EXERCISE: Beginning with the first line below, please restate each line exactly, down to and including the line containing "unfold dmcWaits".

***** DATA PROVIDED *****

-- ==== Sys2Proof/Laws/KeepEngLoad.lean ====
section
/-! SUPPORT. The operations of Machine/EngLoad.lean keep the queue, the counts that only rise, and `Inv`. -/

namespace Sys2Proof.Machine

set_option linter.unusedTactic false
set_option linter.unreachableTactic false
set_option linter.unusedVariables false

variable {k : KeepAt}

theorem dmcWaits_keep (s : State) (a : ℕ) (h0 : Keep k s) :
    Keep k (dmcWaits s a) := by
  unfold dmcWaits
  repeat' (first | (with_reducible assumption) | (intro _) | (with_reducible (first | apply opSubtreeResetDone_keep | apply opZeroFillDone_keep | apply opRekeyDone_keep)) | (with_reducible (first | apply keep_ite | apply keep_ite2 | apply keep_ite3 | apply keep_ite1 | apply keep_foldl | apply keep_foldl2 | apply keep_foldl3 | (fail_if_no_progress refine keep_mk rfl rfl rfl rfl rfl ?_) | refine keep_free rfl rfl rfl rfl rfl ?_)) | dsimp only | split)
theorem dmcChunk_keep (s : State) (part : ℕ) (a : ℕ) (n : ℕ) (h0 : Keep k s) :
    Keep k (dmcChunk s part a n).2.2 := by
  unfold dmcChunk
  repeat' (first | (with_reducible assumption) | (intro _) | (with_reducible (first | apply granUse_keep | apply dmcWaits_keep | apply readLines_keep)) | (with_reducible (first | apply keep_ite | apply keep_ite2 | apply keep_ite3 | apply keep_ite1 | apply keep_foldl | apply keep_foldl2 | apply keep_foldl3 | (fail_if_no_progress refine keep_mk rfl rfl rfl rfl rfl ?_) | refine keep_free rfl rfl rfl rfl rfl ?_)) | dsimp only | split)
theorem dmcReads_keep (part : ℕ) (x1 : ℕ) (x2 : ℕ) (x3 : ℕ) (x4 : State) (h4 : Keep k x4) :
    Keep k (dmcReads part x1 x2 x3 x4).2.2 := by
  induction x1 generalizing x2 x3 x4 with
  | zero => exact h4
  | succ n ih =>
    unfold dmcReads
    repeat' (first | (with_reducible assumption) | (intro _) | (with_reducible (first | apply ih | apply dmcChunk_keep)) | dsimp only | split)
theorem dmcRead_keep (s : State) (part : ℕ) (a : ℕ) (n : ℕ) (h0 : Keep k s) :
    Keep k (dmcRead s part a n).2.2 := by
  unfold dmcRead
  repeat' (first | (with_reducible assumption) | (intro _) | (with_reducible (first | apply dmcReads_keep)) | (with_reducible (first | apply keep_ite | apply keep_ite2 | apply keep_ite3 | apply keep_ite1 | apply keep_foldl | apply keep_foldl2 | apply keep_foldl3 | (fail_if_no_progress refine keep_mk rfl rfl rfl rfl rfl ?_) | refine keep_free rfl rfl rfl rfl rfl ?_)) | dsimp only | split)
theorem setBind_keep (s : State) (n : ℕ) (cls : ℕ) (bound : Bool) (h0 : Keep k s) :
    Keep k (setBind s n cls bound) := by
  unfold setBind
  repeat' (first | (with_reducible assumption) | (intro _) | (with_reducible (first | apply fflag_keep | apply fset_keep | apply eisUpd_keep)) | (with_reducible (first | apply keep_ite | apply keep_ite2 | apply keep_ite3 | apply keep_ite1 | apply keep_foldl | apply keep_foldl2 | apply keep_foldl3 | (fail_if_no_progress refine keep_mk rfl rfl rfl rfl rfl ?_) | refine keep_free rfl rfl rfl rfl rfl ?_)) | dsimp only | split)
theorem installImg_keep (s : State) (n : ℕ) (m : EngImg) (h0 : Keep k s) :
    Keep k (installImg s n m) := by
  unfold installImg
  repeat' (first | (with_reducible assumption) | (intro _) | (with_reducible (first | apply engUpd_keep | apply fset_keep | apply setEngState_keep)) | (with_reducible (first | apply keep_ite | apply keep_ite2 | apply keep_ite3 | apply keep_ite1 | apply keep_foldl | apply keep_foldl2 | apply keep_foldl3 | (fail_if_no_progress refine keep_mk rfl rfl rfl rfl rfl ?_) | refine keep_free rfl rfl rfl rfl rfl ?_)) | dsimp only | split)
theorem reloadImg_keep (s : State) (n : ℕ) (h0 : Keep k s) :
    Keep k (reloadImg s n).2 := by
  unfold reloadImg
  repeat' (first | (with_reducible assumption) | (intro _) | (with_reducible (first | apply jEvent_keep | apply dmcRead_keep | apply installImg_keep)) | (with_reducible (first | apply keep_ite | apply keep_ite2 | apply keep_ite3 | apply keep_ite1 | apply keep_foldl | apply keep_foldl2 | apply keep_foldl3 | (fail_if_no_progress refine keep_mk rfl rfl rfl rfl rfl ?_) | refine keep_free rfl rfl rfl rfl rfl ?_)) | dsimp only | split)
theorem eisPowerOff_keep (s : State) (e : ℕ) (st : ℕ) (h0 : Keep k s) :
    Keep k (eisPowerOff s e st) := by
  unfold eisPowerOff
  repeat' (first | (with_reducible assumption) | (intro _) | (with_reducible (first | apply engSet_keep | apply haltRun_keep | apply csrClear_keep | apply fflag_keep | apply nicReset_keep | apply eisUpd_keep)) | (with_reducible (first | apply keep_ite | apply keep_ite2 | apply keep_ite3 | apply keep_ite1 | apply keep_foldl | apply keep_foldl2 | apply keep_foldl3 | (fail_if_no_progress refine keep_mk rfl rfl rfl rfl rfl ?_) | refine keep_free rfl rfl rfl rfl rfl ?_)) | dsimp only | split)
theorem eisWake_keep (s : State) (e : ℕ) (h0 : Keep k s) :
    Keep k (eisWake s e).2 := by
  unfold eisWake
  repeat' (first | (with_reducible assumption) | (intro _) | (with_reducible (first | apply eisUpd_keep | apply fset_keep | apply reloadImg_keep | apply setBind_keep)) | (with_reducible (first | apply keep_ite | apply keep_ite2 | apply keep_ite3 | apply keep_ite1 | apply keep_foldl | apply keep_foldl2 | apply keep_foldl3 | (fail_if_no_progress refine keep_mk rfl rfl rfl rfl rfl ?_) | refine keep_free rfl rfl rfl rfl rfl ?_)) | dsimp only | split)

end Sys2Proof.Machine
end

*****

EXERCISE RESPONSE:
-- ==== Sys2Proof/Laws/KeepEngLoad.lean ====
section
/-! SUPPORT. The operations of Machine/EngLoad.lean keep the queue, the counts that only rise, and `Inv`. -/

namespace Sys2Proof.Machine

set_option linter.unusedTactic false
set_option linter.unreachableTactic false
set_option linter.unusedVariables false

variable {k : KeepAt}

theorem dmcWaits_keep (s : State) (a : ℕ) (h0 : Keep k s) :
    Keep k (dmcWaits s a) := by
  unfold dmcWaits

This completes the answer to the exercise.